Hitler gave Austrian chancellor Schuschnigg an ultimatum- unite with Germany or force will be used in immediate effect, German troops then poured into Austria and were met with little resistance, infact the book The Road to war quotes how Schuschnigg “invited German troops in to restore order. “[14] This view of ‘restoring order’ is further backed by the book Europe 1870-1991 where it quotes that ‘German troops were dispatched to restore order and save Austria from chaos’. 15] Hitler intended on expanding the Reich and saw that Sudeten Germans living in the Sudetenland, resented not being united with Germany, Hitler tried to exploit this and set his sights on reclaiming the Sudetenland which was granted to Czechoslovakia following the Treaty of Versailles. Britain and France in particular found this claim by Hitler ‘outrageous’ but decided that for the sake of Europe they would effectively allow Germany to annex the Sudetenland as long as no more claim for land was made, this was the process of appeasing Hitler.

Hitler accepted this approach but many historians believe that this was a move to buy himself some time. Hitler, Chamberlain, Edouard Daladier and Mussolini signed the Munich agreement; this meeting was to have huge significance in terms of Anglo-German relations. The Czechs weren’t invited to a conference on their own future and ‘had been betrayed by the allies. ‘[16] However in comparison to these comments in this book Neville Chamberlain contradicted these views by quoting that the much agreement had “guaranteed peace for our time. [17] Little did Chamberlain know that he had just edged Europe closer to a major conflict with unprecedented devastation.

The actions of Hitler between the years 1939-1941 were to have huge significance on international relations for years to come. Hitler was the main provocateur in international relations in 1939, effectively causing the outbreak of the Second World War. Hitler attacked the Polish coastal town of Danzig thinking the allies would turn a blind eye; he even quoted “who will die for Danzig? [18]-this famous quote of his gives an insight into his thinking, however he badly miscalculated the situation as he was proved otherwise by the Allies. This had provoked Britain and France to declare war on Germany, ultimately dragging Europe into a second devastating conflict. Over the next 6 years Hitler was to have huge significance not only on Germany but also on Europe itself, in 1941 Hitler had broken the Nazi-Soviet non-aggression pact and Russia had entered the war on the side of the U. S. A and Britain, shifting allegiances.
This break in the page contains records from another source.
/-- What `State.burstStep` may change: pwm; registers of PD 6. -/
theorem State.burstStep_moves (s : State) (p : ℕ) : Moves 0x10000000004000 s (State.burstStep s p) := by
  unfold State.burstStep
  apply Moves.ite
  refine .step ?_ (State.set_moves (d := 6) rfl) (by decide)
  exact .refl ..
  refine .step ?_ (State.setB_moves (d := 6) rfl) (by decide)
  refine .step ?_ (State.updPwm_moves ..) (by decide)
  exact .refl ..

/-- What `State.judgeRelease` may change: cmp, pwm; registers of PD 6, 7. -/
theorem State.judgeRelease_moves (s : State) (p : ℕ) : Moves 0x30000000004100 s (State.judgeRelease s p) := by
  unfold State.judgeRelease
  apply Moves.ite
  refine .step ?_ (State.idleOut_moves ..) (by decide)
  refine .step ?_ (State.set_moves (d := 6) rfl) (by decide)
  refine .step ?_ (State.set_moves (d := 6) rfl) (by decide)
  refine .step ?_ (State.updPwm_moves ..) (by decide)
  exact .refl ..
  exact .refl ..

/-- What `State.respread` may change: registers of PD 6. -/
theorem State.respread_moves (s : State) (g : ℕ) : Moves 0x10000000000000 s (State.respread s g) := by
  unfold State.respread
  refine Moves.foldl ?_ ?_
  exact .refl ..
  intro u3_0 u3_1
  refine .step ?_ (State.set_moves (d := 6) rfl) (by decide)
  refine .step ?_ (State.set_moves (d := 6) rfl) (by decide)
  exact .refl ..

/-- What `State.shedStep` may change: lane, pwm; registers of PD 6. -/
theorem State.shedStep_moves (s : State) (p : ℕ) : Moves 0x10000000004800 s (State.shedStep s p) := by
  unfold State.shedStep
  refine .step ?_ (State.updPwm_moves ..) (by decide)
  split
  refine .step ?_ (State.respread_moves ..) (by decide)
  split
  apply Moves.ite
  refine .step ?_ (State.setB_moves (d := 6) rfl) (by decide)
  exact .refl ..
  refine .step ?_ (State.updLane_moves ..) (by decide)
  refine .step ?_ (State.setB_moves (d := 6) rfl) (by decide)
  exact .refl ..
  exact .refl ..
  split
  apply Moves.ite
  refine .step ?_ (State.setB_moves (d := 6) rfl) (by decide)
  exact .refl ..
  refine .step ?_ (State.updLane_moves ..) (by decide)
  refine .step ?_ (State.setB_moves (d := 6) rfl) (by decide)
  exact .refl ..
  exact .refl ..

/-- What `State.takeVolt` may change: pwm. -/
theorem State.takeVolt_moves (s : State) (p : ℕ) : Moves 0x4000 s (State.takeVolt s p) := by
  unfold State.takeVolt
  refine .step ?_ (State.updPwm_moves ..) (by decide)
  exact .refl ..

/-- What `State.armRamps` may change: cmp. -/
theorem State.armRamps_moves (s : State) (p : ℕ) : Moves 0x100 s (State.armRamps s p) := by
  unfold State.armRamps
  refine Moves.foldl ?_ ?_
  exact .refl ..
  intro u3_0 u3_1
  apply Moves.ite
  refine .step ?_ (State.upd_cmp_moves ..) (by decide)
  exact .refl ..
  exact .refl ..

/-- What `State.disarmRamps` may change: cmp. -/
theorem State.disarmRamps_moves (s : State) (p : ℕ) : Moves 0x100 s (State.disarmRamps s p) := by
  unfold State.disarmRamps
  refine Moves.foldl ?_ ?_
  exact .refl ..
  intro u3_0 u3_1
  apply Moves.ite
  refine .step ?_ (State.upd_cmp_moves ..) (by decide)
  exact .refl ..
  exact .refl ..

/-- What `State.valuesIn` may change: pwm; registers of PD 6. -/
theorem State.valuesIn_moves (s : State) (p : ℕ) : Moves 0x10000000004000 s (State.valuesIn s p) := by
  unfold State.valuesIn
  refine .step ?_ (State.deferIn_moves ..) (by decide)
  apply Moves.ite
  refine .step ?_ (State.ctrlIn_moves ..) (by decide)
  exact .refl ..
  refine .step ?_ (State.shadowIn_moves ..) (by decide)
  refine .step ?_ (State.ctrlIn_moves ..) (by decide)
  exact .refl ..

/-- What `State.takePeriod` may change: icu, pwm; registers of PD 6. -/
theorem State.takePeriod_moves (s : State) (p : ℕ) (cont : Bool) : Moves 0x10000000004020 s (State.takePeriod s p cont) := by
  unfold State.takePeriod
  refine .step ?_ (State.updPwm_moves ..) (by decide)
  refine .step ?_ (State.placeEdges_moves ..) (by decide)
  refine .step ?_ (State.burstStep_moves ..) (by decide)
  refine .step ?_ (State.takeVolt_moves ..) (by decide)
  refine .step ?_ (State.deadTime_moves ..) (by decide)
  refine .step ?_ (State.deadTime_moves ..) (by decide)
  apply Moves.ite
  refine .step ?_ (State.set_moves (d := 6) rfl) (by decide)
  refine .step ?_ (State.valuesIn_moves ..) (by decide)
  exact .refl ..
  refine .step ?_ (State.valuesIn_moves ..) (by decide)
  exact .refl ..

/-- What `State.levelsAt` may change: cmp, pwm; registers of PD 6, 7. -/
theorem State.levelsAt_moves (s : State) (p : ℕ) (t : ℕ) (fresh : Bool) : Moves 0x30000000004100 s (State.levelsAt s p t fresh) := by
  unfold State.levelsAt
  apply Moves.ite
  refine .step ?_ (State.idleOut_moves ..) (by decide)
  apply Moves.ite
  refine .step ?_ (State.set_moves (d := 6) rfl) (by decide)
  exact .refl ..
  exact .refl ..
  apply Moves.ite
  refine .step ?_ (State.updPwm_moves ..) (by decide)
  refine .step ?_ (State.idleOut_moves ..) (by decide)
  apply Moves.ite
  refine .step ?_ (State.set_moves (d := 6) rfl) (by decide)
  exact .refl ..
  exact .refl ..
  apply Moves.ite
  refine .step ?_ (State.leaveIdle_moves ..) (by decide)
  apply Moves.ite
  refine .step ?_ (State.set_moves (d := 6) rfl) (by decide)
  exact .refl ..
  exact .refl ..
  extract_lets +onlyGivenNames v3
  refine Moves.bindV (v := v3) ?_ ?_
  unfold v3
  refine .step ?_ (State.refA_moves ..) (by decide)
  apply Moves.ite
  refine .step ?_ (State.set_moves (d := 6) rfl) (by decide)
  exact .refl ..
  exact .refl ..
  intro hv3
  clear_value v3
  apply Moves.ite
  refine .step ?_ (State.refB_moves ..) (by decide)
  assumption
  refine .step ?_ (State.settleB_moves ..) (by decide)
  assumption

/-- What `State.showCount` may change: registers of PD 6. -/
theorem State.showCount_moves (s : State) (p : ℕ) (x : ℕ) : Moves 0x10000000000000 s (State.showCount s p x) := by
  unfold State.showCount
  apply Moves.ite
  refine .step ?_ (State.set_moves (d := 6) rfl) (by decide)
  refine .step ?_ (State.set_moves (d := 6) rfl) (by decide)
  exact .refl ..
  refine .step ?_ (State.set_moves (d := 6) rfl) (by decide)
  refine .step ?_ (State.set_moves (d := 6) rfl) (by decide)
  exact .refl ..

/-- What `State.lagAt` may change: icu, cmp, lane, pwm; registers of PD 6, 7. -/
theorem State.lagAt_moves (s : State) (p : ℕ) (t : ℕ) (fresh : Bool) (start : Bool) : Moves 0x30000000004920 s (State.lagAt s p t fresh start) := by
  unfold State.lagAt
  apply Moves.ite
  refine .step ?_ (State.levelsAt_moves ..) (by decide)
  refine .step ?_ (State.showCount_moves ..) (by decide)
  apply Moves.ite
  refine .step ?_ (State.judgeRelease_moves ..) (by decide)
  refine .step ?_ (State.takePeriod_moves ..) (by decide)
  refine .step ?_ (State.shedStep_moves ..) (by decide)
  refine .step ?_ (State.updPwm_moves ..) (by decide)
  exact .refl ..
  refine .step ?_ (State.takePeriod_moves ..) (by decide)
  refine .step ?_ (State.shedStep_moves ..) (by decide)
  refine .step ?_ (State.updPwm_moves ..) (by decide)
  exact .refl ..
  exact .refl ..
Hitler had gone out of his way to create ‘lebensraum’ for his people in the east, effectively causing German defeat in World War 2 following a soviet counterattack. Following the Nazi invasion of Russia Churchill had famously stated “I warned Stalin” when the invasion was reported in The Times, on June 23, 1941. [19] Hitler had an effect on the international community, he inadvertently brought together Communist Russia and the Capitalist west in one united struggle, to defeat his own fascist regime.

Furthermore Churchill’s views were extremely reliable as he was present at the time of the Nazi regime, the quotation also showed Churchill’s hatred of Hitler. By 1945 Hitler had brought the east and west together at Potsdam. Germany was on the brink of defeat all of which was Hitler’s doing. Stalin and U. S. President Harry Truman agreed to split Germany into four zones, therefore creating the East-West division in Germany. Hitler who committed suicide in his Berlin bunker had left behind a legacy of despair and humiliation for the German people he even created what was seen to be the beginning of cold war tensions between the U.

S. and Soviet Russia. The way in which Hitler had undermined the League of Nations alarmed the international community, leading to the creation of the United Nations in 1947. Hitler’s short term significance was even felt in the Middle East where as a result of the holocaust, Europe’s remaining Jews were given residence in Palestine leading to a conflict of interests that hasn’t even been resolved to this day. It must be stated that Hitler not only had a short-term significance on the World of his time but he also has a huge significance in the World of today.